Where the material below has a line containing "nil => exact h", start repeating exactly, and keep going through the line containing "(R142, R164) -/", with no other lines.

**AVAILABLE DATA**
______
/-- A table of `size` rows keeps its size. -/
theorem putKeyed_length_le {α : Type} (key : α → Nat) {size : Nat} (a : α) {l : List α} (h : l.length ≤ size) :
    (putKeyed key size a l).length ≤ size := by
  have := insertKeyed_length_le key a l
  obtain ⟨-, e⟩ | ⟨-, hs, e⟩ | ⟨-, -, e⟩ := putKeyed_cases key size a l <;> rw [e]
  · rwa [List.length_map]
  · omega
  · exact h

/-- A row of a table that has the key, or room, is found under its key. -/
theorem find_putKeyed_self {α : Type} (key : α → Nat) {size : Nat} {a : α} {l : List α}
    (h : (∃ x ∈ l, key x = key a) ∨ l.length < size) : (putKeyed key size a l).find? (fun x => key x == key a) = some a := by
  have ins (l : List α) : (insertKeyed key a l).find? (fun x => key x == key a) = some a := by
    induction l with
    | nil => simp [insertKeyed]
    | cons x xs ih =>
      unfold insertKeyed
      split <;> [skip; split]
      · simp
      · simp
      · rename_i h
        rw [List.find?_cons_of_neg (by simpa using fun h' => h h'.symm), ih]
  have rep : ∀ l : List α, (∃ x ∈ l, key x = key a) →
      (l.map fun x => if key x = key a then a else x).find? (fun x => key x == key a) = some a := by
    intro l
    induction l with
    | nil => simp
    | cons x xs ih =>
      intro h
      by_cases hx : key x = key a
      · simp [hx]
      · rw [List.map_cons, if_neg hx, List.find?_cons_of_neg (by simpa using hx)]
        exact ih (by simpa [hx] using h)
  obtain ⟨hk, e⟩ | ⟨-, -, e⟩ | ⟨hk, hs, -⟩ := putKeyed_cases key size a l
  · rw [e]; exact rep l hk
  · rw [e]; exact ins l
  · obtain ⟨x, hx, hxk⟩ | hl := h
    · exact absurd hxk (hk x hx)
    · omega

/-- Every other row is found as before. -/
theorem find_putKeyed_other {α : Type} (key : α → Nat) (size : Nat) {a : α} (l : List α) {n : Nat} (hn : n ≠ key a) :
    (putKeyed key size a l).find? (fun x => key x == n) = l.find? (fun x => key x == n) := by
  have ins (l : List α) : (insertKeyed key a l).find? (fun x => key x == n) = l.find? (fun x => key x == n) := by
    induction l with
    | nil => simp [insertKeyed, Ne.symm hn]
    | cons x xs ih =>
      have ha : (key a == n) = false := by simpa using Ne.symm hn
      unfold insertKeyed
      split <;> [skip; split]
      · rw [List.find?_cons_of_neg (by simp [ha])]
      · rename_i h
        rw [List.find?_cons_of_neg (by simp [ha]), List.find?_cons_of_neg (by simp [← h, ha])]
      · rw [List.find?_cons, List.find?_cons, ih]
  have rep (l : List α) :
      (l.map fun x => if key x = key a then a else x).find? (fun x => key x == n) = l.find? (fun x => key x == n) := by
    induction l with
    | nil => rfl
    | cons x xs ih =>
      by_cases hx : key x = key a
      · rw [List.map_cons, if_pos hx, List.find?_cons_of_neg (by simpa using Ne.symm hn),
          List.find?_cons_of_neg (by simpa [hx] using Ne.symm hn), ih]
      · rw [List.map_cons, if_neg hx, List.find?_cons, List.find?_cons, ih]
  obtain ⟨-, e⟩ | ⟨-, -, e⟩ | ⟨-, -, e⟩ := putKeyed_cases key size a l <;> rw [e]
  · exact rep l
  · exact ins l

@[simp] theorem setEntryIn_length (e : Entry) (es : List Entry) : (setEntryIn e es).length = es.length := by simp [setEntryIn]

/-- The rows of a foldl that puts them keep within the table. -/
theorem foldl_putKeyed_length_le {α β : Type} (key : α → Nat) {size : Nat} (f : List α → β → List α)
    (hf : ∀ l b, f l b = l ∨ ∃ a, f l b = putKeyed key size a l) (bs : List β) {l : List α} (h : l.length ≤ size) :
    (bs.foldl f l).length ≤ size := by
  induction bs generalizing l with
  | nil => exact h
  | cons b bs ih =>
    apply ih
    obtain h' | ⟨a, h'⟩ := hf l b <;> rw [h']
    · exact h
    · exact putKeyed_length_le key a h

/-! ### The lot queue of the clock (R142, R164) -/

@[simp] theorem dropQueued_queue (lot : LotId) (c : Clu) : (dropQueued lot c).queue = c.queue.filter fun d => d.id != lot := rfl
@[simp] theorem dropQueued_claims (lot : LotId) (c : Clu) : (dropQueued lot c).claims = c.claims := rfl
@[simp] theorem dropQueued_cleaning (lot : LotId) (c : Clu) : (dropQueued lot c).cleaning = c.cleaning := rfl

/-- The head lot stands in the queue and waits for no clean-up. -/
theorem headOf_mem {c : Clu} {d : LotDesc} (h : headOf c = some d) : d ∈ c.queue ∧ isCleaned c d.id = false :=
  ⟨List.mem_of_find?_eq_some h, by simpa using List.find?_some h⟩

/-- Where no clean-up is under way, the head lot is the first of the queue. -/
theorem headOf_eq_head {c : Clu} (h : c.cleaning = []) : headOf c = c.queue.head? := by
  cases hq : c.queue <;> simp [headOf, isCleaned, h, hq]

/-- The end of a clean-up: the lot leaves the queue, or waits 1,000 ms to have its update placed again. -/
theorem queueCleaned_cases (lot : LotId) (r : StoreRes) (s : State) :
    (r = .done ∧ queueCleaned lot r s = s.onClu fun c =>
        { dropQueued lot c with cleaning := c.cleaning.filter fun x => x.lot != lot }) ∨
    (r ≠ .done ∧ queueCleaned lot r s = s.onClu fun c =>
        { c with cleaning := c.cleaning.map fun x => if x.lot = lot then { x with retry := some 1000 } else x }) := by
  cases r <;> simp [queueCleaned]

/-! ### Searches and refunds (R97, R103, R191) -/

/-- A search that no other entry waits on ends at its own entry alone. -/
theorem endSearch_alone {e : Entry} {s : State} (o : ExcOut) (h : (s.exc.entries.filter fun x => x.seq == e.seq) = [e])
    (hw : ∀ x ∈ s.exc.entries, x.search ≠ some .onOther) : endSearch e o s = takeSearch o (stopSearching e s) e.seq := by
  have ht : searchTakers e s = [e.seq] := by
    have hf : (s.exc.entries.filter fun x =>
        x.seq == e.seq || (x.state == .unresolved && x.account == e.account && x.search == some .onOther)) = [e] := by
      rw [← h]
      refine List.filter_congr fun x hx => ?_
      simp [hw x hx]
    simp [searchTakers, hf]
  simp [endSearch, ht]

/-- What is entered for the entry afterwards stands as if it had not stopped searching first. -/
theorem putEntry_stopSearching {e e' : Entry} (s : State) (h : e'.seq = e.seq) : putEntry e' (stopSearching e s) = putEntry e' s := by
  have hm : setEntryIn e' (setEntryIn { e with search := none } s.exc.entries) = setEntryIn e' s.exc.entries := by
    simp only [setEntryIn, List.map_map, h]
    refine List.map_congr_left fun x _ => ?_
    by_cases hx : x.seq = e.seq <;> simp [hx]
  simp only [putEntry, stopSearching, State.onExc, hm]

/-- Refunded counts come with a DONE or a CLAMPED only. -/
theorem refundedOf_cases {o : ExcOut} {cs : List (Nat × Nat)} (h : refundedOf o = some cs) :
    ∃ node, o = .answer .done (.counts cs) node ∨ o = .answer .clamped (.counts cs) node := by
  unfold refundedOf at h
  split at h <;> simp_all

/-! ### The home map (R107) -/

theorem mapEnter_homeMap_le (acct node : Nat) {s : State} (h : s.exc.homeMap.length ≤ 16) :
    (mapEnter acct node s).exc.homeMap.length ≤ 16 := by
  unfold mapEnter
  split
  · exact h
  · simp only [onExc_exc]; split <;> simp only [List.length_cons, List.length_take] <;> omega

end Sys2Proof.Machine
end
______
**ANSWER TO THIS EXERCISE**
  | nil => exact h
  | cons b bs ih =>
    apply ih
    obtain h' | ⟨a, h'⟩ := hf l b <;> rw [h']
    · exact h
    · exact putKeyed_length_le key a h

/-! ### The lot queue of the clock (R142, R164) -/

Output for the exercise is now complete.